Austria has over 12 000 sites where 70 000 farmers take care of about 500 000 cattle. Alpine pastures amount to a quarter of the farmland.

Bavaria has about 1400 sites hosting 50 000 cattle, about half of them in Upper Bavaria and the other half in the Allgäu.

In Switzerland, about 380 000 cattle including 130 000 cows as well as 200 000 sheep are in summer on high pastures. Milk from cows here is usually made into local cheese specialities, handmade using traditional methods and tools. Alpine pastures amount to 35% of Swiss farmland. Transhumance contributes much to traditional Swiss culture, for example yodeling, alphorn and Schwingen (wrestling) are closely connected to Alpine pastures.

The Balkans[]

In the Balkans, the Sarakatsani, Aromanians and Yörüks traditionally spent summer months in the mountains and returned to lower plains in the winter.
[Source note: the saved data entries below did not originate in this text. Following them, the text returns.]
-- ==== Sys2Proof/Laws/GoesFabric.lean ====
section
/-!
SUPPORT. Laws/GoesFabric.lean: what the operations of Machine/FabricRx, FabricTx, Photonics, Time, Mykabel, Group keep (`Goes`,
      of Laws/Goes.lean): the module fabric, photonics, time, the management cores and the group.
Each `…_goes` lists the parts of the state that its operation may change.
-/
namespace Sys2Proof.Machine
open Csr

/-! ## FabricRx -/

theorem fabRefuse_goes {s reason link b} :
    Goes [.csr, .mem, .poison, .out, .intc, .myk, .pmon, .fab] s (State.fabRefuse s reason link b) := by
  unfold State.fabRefuse
  extract_lets v1 v2 v3 v4
  clear_value v1
  have h5 : Goes [.csr, .mem, .poison, .out, .intc, .myk, .pmon, .fab] s v2
  · unfold v2
    exact .step (.step .refl addSat_goes (by decide)) fabLog_goes (by decide)
  clear_value v2
  have h6 : Goes [.csr, .mem, .poison, .out, .intc, .myk, .pmon, .fab] s v3
  · unfold v3
    refine .step (.step ?_ set_goes (by decide)) raise_goes (by decide)
    with_reducible assumption
  clear_value v3
  have h7 : Goes [.csr, .mem, .poison, .out, .intc, .myk, .pmon, .fab] s v4
  · unfold v4
    refine .step ?_ violation_goes (by decide)
    with_reducible assumption
  clear_value v4
  refine .ite ?_ ?_
  · refine .step ?_ fabNack_goes (by decide)
    with_reducible assumption
  · with_reducible assumption

theorem fabStore_goes {s link b} : Goes [.csr, .mem, .poison, .out, .intc, .myk] s (State.fabStore s link b) := by
  unfold State.fabStore
  extract_lets v1 v2 v3 v4 v5
  clear_value v1 v2
  have h6 : Goes [.csr, .mem, .poison, .out, .intc, .myk] s v3
  · unfold v3
    exact .step .refl engineWrite_goes (by decide)
  clear_value v3
  have h7 : Goes [.csr, .mem, .poison, .out, .intc, .myk] s v4
  · unfold v4
    refine .step ?_ poisonBytes_goes (by decide)
    with_reducible assumption
  clear_value v4
  have h8 : Goes [.csr, .mem, .poison, .out, .intc, .myk] s v5
  · unfold v5
    refine .foldl ?_ (fun x9 y10 h11 => ?_)
    · with_reducible assumption
    · extract_lets v12
      clear_value v12
      refine .step ?_ putSkeinRec_goes (by decide)
      with_reducible assumption
  clear_value v5
  refine .ite ?_ ?_
  · refine .step ?_ fabLog_goes (by decide)
    with_reducible assumption
  · with_reducible assumption

theorem fabWriteTurn_goes {s link b} :
    Goes [.csr, .mem, .poison, .out, .freeCtr, .intc, .myk, .hostq, .pmon, .fab, .grp] s (State.fabWriteTurn s link b) := by
  unfold State.fabWriteTurn
  extract_lets v1 v2 v3
  clear_value v1 v2
  have h4 : Goes [.csr, .mem, .poison, .out, .freeCtr, .intc, .myk, .hostq, .pmon, .fab, .grp] s v3
  · unfold v3
    exact .step .refl fabStore_goes (by decide)
  clear_value v3
  split
  · rename_i n5 n6
    exact .step .refl fabRefuse_goes (by decide)
  · rename_i n7 n8 n9
    split
    · rename_i n10 n11 n12 n13
      extract_lets v14
      clear_value v14
      refine .ite ?_ ?_
      · exact .step .refl cqDoorBell_goes (by decide)
      · exact .step .refl sqTailBell_goes (by decide)
    · rename_i n15 n16
      split
      · rename_i n17 n18 n19
        exact .step (.step .refl memRefuse_goes (by decide)) fabRefuse_goes (by decide)
      · rename_i n20 n21
        refine .ite ?_ ?_
        · split
          · rename_i n22 n23
            with_reducible assumption
          · rename_i n24 n25 n26
            refine .step ?_ mirrorOther_goes (by decide)
            with_reducible assumption
        · with_reducible assumption

theorem fabReadTurn_goes {s link b} :
    Goes [.csr, .mem, .poison, .out, .intc, .myk, .pmon, .fab] s (State.fabReadTurn s link b) := by
  unfold State.fabReadTurn
  extract_lets v1 v2 v3 v4
  clear_value v1 v2 v3 v4
  refine .ite ?_ ?_
  · exact .step .refl fabRefuse_goes (by decide)
  · split
    · rename_i n5 n6 n7
      exact .step (.step .refl memRefuse_goes (by decide)) fabRefuse_goes (by decide)
    · rename_i n8 n9
      refine .ite ?_ ?_
      · exact .refl
      · exact .step (.step .refl memEvent_goes (by decide)) fabQueue_goes (by decide)

theorem fabRespTurn_goes {s link b} :
    Goes [.csr, .mem, .poison, .out, .intc, .myk, .pmon, .fab] s (State.fabRespTurn s link b) := by
  unfold State.fabRespTurn
  extract_lets v1 v2
  clear_value v1 v2
  split
  · rename_i n3 n4
    exact .step .refl fabRefuse_goes (by decide)
  · rename_i n5 n6 n7
    exact .step (.fab .refl (by decide)) fabStore_goes (by decide)

theorem fabMgmtTurn_goes {s link b} : Goes [.csr, .fab, .time] s (State.fabMgmtTurn s link b) := by
  unfold State.fabMgmtTurn
  extract_lets v1
  clear_value v1
  split
  rename_i n2 n3 n4 n5
  have h6 : Goes [.csr, .fab, .time] s n4
  · refine GoesSnd.of n5 (.ite ?_ ?_)
    · exact .mk (.step .refl stampUsed_goes (by decide))
    · exact .mk .refl
  extract_lets v7
  clear_value v7
  refine .fab ?_ (by decide)
  with_reducible assumption

theorem fabTurn_goes {s link b} :
    Goes [.csr, .mem, .poison, .out, .freeCtr, .intc, .myk, .hostq, .pmon, .fab, .time, .grp] s (State.fabTurn s link b) := by
  unfold State.fabTurn
  extract_lets v1
  clear_value v1
  refine .ite ?_ ?_
  · exact .step .refl fabRefuse_goes (by decide)
  · refine .ite ?_ ?_
    · exact .step .refl fabWriteTurn_goes (by decide)
    · refine .ite ?_ ?_
      · exact .step .refl fabReadTurn_goes (by decide)
      · refine .ite ?_ ?_
        · exact .step .refl fabRespTurn_goes (by decide)
        · exact .step .refl fabMgmtTurn_goes (by decide)

theorem fabDrain_goes {s : State} {k : FlowKey} {n : Nat} :
    Goes [.csr, .mem, .poison, .out, .freeCtr, .intc, .myk, .hostq, .pmon, .fab, .time, .grp] s (s.fabDrain k n) := by
  induction n generalizing s with
  | zero => exact .refl
  | succ n ih =>
    unfold State.fabDrain
    split
    · exact .refl
    · split
      · exact .refl
      · exact .step (.step (.fab .refl (by decide)) fabTurn_goes (by decide)) ih (by decide)

theorem fabOrder_goes {s k f link b full} :
    Goes [.csr, .mem, .poison, .out, .freeCtr, .intc, .myk, .hostq, .pmon, .fab, .time,
      .grp] s (State.fabOrder s k f link b full) := by
  unfold State.fabOrder
  extract_lets v1 v2 v3 v4 v5
  clear_value v2 v3
  have h6 : Goes [.csr, .mem, .poison, .out, .freeCtr, .intc, .myk, .hostq, .pmon, .fab, .time, .grp] s v4
  · unfold v4
    exact .fab .refl (by decide)
  clear_value v4
  have h7 : Goes [.csr, .mem, .poison, .out, .freeCtr, .intc, .myk, .hostq, .pmon, .fab, .time, .grp] s v5
  · unfold v5
    refine .step ?_ fabDrain_goes (by decide)
    with_reducible assumption
  clear_value v5
  refine .ite ?_ ?_
  · exact .step (.step (.step .refl addSat_goes (by decide)) set_goes (by decide)) fabAck_goes (by decide)
  · refine .ite ?_ ?_
    · refine .ite ?_ ?_
      · exact .step .refl addSat_goes (by decide)
      · refine .step ?_ fabAck_goes (by decide)
        with_reducible assumption
    · refine .ite ?_ ?_
      · exact .refl
      · refine .ite ?_ ?_
        · exact .step (.step .refl fabLog_goes (by decide)) fabNack_goes (by decide)
        · exact .fab .refl (by decide)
Until the mid-20th century, borders between Greece, Albania, Bulgaria and Yugoslavia were relatively unobstructed. In summer, some groups went as far north as the Balkan mountains while winter they would spend in warmer plains in vicinity of the Aegean sea. The Morlachs were a population of Vlach shepherds who lived in the Dinaric Alps (western Balkans in modern use), constantly migrating in search for better pastures for their sheep flocks. But as national states appeared in a former domain of the Ottoman empire, new state borders came to separate summer and winter habitats of many of the pastoral groups.

British Isles[]

Wales[]

In most parts of Wales, farm workers and sometimes the farmer would spend the summer months at a hillside summer house or hafod (Template:IPA-cy) where the livestock would graze. Then during the late autumn they would return down to the valleys with the farm workers staying at the main residence or hendre (Template:IPA-cy).[2]

This system of transhumance has not been practised for almost a century although it did continue in Snowdonia after it died out elsewhere in Wales and remnants of the practice can still be found in rural farming communities in the region to this day.[3] Both "Hafod" and "Hendre" commonly survive in Wales as place names and house names. Today, cattle and sheep on many hill farms are still often transported to lowland winter pastures, but now by truck.

Scotland[]

In many hilly and mountainous areas of Scotland agricultural workers spent summer months in bothies[4] or shielings (airigh in Scottish Gaelic). Examples of major drovers' roads in the eastern part of Scotland include the Cairnamounth, Elsick Mounth and Causey Mounth. This practice has largely died out, but was practised within living memory in the Hebridean Islands and in the Highlands of Scotland. Today much transhumance is carried out by truck, with upland flocks being sent under agistment to lower-lying pasture during winter.

England[]

In southern England, where the climate is mild and the hills low, transhumance historically took the opposite form to that in Switzerland. Cattle grazed on dry, sandy heath on the hills in winter and rich, low-lying flood-meadows in summer once flood-water receded[citation needed]. The Weald, as another example, was utilised for the grazing of pigs; this type was known as pannage. While this form of pastoralism sees little use today, it has left its mark on English toponymy, as attested by nearby paired placenames such as Winterfold Heath and Somersbury Wood.[5]

Ireland[]

In Ireland transhumance is known as booleying.[6] Transhumance pastures were known as Booley, Boley, Bouley, Buaile and Boola and these names survive in many placenames, for example Buaile h'Anraoi in Kilcommon parish, Erris, North Mayo where the landscape still clearly shows the layout of the rundale system of agriculture. The practice of booleying was widespread in the west of Ireland up until around the time of the Second World War, when seasonal migration to Scotland and England superseded this ancient system together with more permanent emigration to the USA. Booleying alleviated pressure on the growing crops and provided fresh pasture for livestock.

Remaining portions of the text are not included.